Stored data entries
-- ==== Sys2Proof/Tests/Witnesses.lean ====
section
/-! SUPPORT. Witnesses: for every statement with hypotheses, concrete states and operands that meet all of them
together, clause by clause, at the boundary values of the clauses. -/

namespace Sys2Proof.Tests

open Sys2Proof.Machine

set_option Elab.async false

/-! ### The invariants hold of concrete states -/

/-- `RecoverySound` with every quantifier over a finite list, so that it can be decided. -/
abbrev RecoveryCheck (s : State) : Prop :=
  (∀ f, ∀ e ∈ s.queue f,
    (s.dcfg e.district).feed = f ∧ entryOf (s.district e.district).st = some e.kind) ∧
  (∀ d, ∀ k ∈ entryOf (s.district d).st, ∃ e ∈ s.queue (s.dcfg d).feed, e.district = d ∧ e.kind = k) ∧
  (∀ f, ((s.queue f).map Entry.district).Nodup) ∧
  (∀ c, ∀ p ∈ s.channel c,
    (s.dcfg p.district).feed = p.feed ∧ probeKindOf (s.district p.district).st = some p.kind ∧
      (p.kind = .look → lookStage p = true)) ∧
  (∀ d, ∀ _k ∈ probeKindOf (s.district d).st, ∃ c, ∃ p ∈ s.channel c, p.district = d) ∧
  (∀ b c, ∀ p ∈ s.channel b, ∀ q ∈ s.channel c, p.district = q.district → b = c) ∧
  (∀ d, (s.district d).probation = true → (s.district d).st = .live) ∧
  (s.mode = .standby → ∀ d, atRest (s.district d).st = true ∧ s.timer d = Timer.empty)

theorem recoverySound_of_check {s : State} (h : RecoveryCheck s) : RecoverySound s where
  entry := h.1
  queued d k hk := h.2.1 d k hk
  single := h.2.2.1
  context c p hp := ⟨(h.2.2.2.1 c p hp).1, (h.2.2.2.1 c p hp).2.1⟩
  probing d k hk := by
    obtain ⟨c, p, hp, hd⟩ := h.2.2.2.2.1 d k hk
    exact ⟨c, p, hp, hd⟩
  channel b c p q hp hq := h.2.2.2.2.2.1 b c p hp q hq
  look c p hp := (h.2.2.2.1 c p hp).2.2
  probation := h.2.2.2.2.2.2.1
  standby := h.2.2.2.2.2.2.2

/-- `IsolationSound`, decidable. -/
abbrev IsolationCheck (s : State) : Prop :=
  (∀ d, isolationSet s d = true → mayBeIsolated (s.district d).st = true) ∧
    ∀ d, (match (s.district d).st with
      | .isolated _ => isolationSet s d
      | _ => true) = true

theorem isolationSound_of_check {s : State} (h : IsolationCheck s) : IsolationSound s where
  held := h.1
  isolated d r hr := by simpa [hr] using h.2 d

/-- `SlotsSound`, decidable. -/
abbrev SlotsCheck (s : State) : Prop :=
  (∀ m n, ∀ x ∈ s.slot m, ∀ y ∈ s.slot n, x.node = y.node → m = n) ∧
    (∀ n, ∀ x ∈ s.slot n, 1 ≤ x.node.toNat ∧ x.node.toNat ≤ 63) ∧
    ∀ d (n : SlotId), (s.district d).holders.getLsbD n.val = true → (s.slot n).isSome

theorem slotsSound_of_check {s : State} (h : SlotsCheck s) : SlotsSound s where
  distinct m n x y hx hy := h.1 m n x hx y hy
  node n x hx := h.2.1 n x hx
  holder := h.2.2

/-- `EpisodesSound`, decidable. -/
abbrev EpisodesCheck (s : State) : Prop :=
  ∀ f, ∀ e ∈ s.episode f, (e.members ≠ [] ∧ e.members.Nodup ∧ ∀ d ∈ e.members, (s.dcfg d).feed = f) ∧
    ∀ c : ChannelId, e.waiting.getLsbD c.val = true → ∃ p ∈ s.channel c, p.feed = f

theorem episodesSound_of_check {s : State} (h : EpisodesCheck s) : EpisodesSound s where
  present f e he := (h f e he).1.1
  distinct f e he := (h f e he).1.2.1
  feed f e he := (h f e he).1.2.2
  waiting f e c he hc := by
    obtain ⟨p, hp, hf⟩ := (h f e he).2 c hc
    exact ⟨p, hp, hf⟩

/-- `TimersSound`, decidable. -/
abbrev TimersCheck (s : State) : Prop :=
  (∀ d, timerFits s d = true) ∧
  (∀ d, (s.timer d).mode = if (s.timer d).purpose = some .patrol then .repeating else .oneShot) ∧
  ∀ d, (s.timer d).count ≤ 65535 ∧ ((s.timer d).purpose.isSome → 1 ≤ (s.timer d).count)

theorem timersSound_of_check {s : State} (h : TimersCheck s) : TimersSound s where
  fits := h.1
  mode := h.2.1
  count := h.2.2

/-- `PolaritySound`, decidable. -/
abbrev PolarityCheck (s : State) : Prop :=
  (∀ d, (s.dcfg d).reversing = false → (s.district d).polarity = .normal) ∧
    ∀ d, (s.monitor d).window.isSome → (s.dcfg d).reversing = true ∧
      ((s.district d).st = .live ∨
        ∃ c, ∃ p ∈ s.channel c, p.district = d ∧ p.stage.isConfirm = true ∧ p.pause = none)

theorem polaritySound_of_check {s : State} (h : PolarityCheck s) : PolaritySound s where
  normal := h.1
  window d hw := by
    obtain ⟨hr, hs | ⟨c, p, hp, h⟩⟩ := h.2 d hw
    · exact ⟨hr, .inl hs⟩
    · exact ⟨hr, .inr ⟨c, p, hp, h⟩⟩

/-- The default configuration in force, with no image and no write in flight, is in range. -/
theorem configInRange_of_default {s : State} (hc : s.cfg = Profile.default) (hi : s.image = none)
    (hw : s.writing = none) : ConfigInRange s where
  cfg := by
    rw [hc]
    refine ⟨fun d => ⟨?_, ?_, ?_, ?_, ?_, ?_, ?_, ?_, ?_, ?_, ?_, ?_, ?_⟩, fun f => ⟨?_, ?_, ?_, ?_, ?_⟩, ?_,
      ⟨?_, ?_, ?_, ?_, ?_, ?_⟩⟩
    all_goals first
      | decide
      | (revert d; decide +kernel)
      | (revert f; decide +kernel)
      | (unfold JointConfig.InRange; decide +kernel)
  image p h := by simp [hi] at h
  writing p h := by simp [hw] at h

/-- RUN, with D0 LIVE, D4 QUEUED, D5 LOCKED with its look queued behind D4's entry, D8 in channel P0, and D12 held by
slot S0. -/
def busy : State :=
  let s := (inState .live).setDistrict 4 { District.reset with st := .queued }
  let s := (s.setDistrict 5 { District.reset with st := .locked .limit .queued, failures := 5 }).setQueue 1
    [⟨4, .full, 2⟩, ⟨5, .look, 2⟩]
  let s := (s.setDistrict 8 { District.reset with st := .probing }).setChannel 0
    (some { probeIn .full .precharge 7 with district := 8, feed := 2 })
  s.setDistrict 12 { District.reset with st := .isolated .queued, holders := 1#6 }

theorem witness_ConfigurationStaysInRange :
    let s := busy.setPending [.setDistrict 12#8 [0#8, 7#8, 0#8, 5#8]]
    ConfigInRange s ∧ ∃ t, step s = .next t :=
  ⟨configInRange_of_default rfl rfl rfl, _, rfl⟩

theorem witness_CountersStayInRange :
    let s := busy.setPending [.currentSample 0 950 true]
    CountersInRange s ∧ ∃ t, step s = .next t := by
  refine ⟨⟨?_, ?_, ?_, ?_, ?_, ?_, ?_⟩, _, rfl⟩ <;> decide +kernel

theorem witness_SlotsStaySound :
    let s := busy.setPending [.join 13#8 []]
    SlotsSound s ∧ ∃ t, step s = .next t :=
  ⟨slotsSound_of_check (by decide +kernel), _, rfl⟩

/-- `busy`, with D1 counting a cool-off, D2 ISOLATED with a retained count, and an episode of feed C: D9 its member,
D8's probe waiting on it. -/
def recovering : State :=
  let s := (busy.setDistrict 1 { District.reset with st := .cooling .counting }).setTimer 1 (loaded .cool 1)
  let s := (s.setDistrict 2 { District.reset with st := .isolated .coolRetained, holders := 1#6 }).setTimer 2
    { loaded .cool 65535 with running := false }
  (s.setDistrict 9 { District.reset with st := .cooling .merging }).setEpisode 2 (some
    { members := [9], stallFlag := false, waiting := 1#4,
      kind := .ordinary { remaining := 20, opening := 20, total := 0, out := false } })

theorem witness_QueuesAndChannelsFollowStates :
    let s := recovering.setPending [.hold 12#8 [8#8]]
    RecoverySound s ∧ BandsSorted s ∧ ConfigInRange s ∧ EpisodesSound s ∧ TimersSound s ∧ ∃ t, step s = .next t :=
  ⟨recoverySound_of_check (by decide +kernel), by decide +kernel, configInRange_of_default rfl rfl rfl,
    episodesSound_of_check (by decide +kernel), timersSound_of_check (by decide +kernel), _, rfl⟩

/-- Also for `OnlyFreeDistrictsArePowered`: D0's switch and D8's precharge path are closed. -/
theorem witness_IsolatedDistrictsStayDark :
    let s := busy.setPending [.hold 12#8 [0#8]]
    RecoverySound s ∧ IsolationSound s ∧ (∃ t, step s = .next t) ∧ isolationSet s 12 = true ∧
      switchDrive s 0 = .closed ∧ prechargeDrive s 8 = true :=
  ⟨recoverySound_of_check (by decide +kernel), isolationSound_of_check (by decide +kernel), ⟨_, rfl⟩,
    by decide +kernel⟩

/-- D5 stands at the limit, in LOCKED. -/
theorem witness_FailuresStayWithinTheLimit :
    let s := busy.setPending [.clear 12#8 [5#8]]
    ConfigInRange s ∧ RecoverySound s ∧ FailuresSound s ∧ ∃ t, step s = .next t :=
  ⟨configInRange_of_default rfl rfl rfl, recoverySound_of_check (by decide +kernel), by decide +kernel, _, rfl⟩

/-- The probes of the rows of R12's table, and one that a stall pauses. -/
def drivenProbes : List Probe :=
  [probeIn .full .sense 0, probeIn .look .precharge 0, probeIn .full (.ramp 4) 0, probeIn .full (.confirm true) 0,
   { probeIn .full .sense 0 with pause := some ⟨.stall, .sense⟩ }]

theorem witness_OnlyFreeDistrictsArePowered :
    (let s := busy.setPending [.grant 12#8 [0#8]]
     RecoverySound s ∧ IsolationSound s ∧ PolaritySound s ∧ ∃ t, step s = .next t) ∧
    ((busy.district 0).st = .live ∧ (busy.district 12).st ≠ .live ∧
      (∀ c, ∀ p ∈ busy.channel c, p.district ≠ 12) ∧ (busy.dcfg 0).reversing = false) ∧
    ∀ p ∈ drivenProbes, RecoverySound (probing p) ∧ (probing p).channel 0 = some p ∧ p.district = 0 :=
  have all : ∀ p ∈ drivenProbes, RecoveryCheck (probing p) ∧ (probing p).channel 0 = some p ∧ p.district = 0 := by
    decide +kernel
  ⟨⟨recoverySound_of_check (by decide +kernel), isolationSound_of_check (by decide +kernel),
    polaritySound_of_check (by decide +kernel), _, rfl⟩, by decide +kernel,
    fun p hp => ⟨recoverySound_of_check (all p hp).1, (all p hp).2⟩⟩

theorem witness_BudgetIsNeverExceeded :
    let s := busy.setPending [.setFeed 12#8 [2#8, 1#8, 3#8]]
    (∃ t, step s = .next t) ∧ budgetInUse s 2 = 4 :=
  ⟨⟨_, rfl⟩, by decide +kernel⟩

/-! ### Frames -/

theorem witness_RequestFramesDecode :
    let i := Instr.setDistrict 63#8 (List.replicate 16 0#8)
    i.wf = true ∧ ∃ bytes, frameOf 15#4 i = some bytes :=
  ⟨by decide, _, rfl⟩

▶ **Assigned task**
Using the data above, tally each line that has the string "members" and report only the sum.

▶ **Solved problem**
2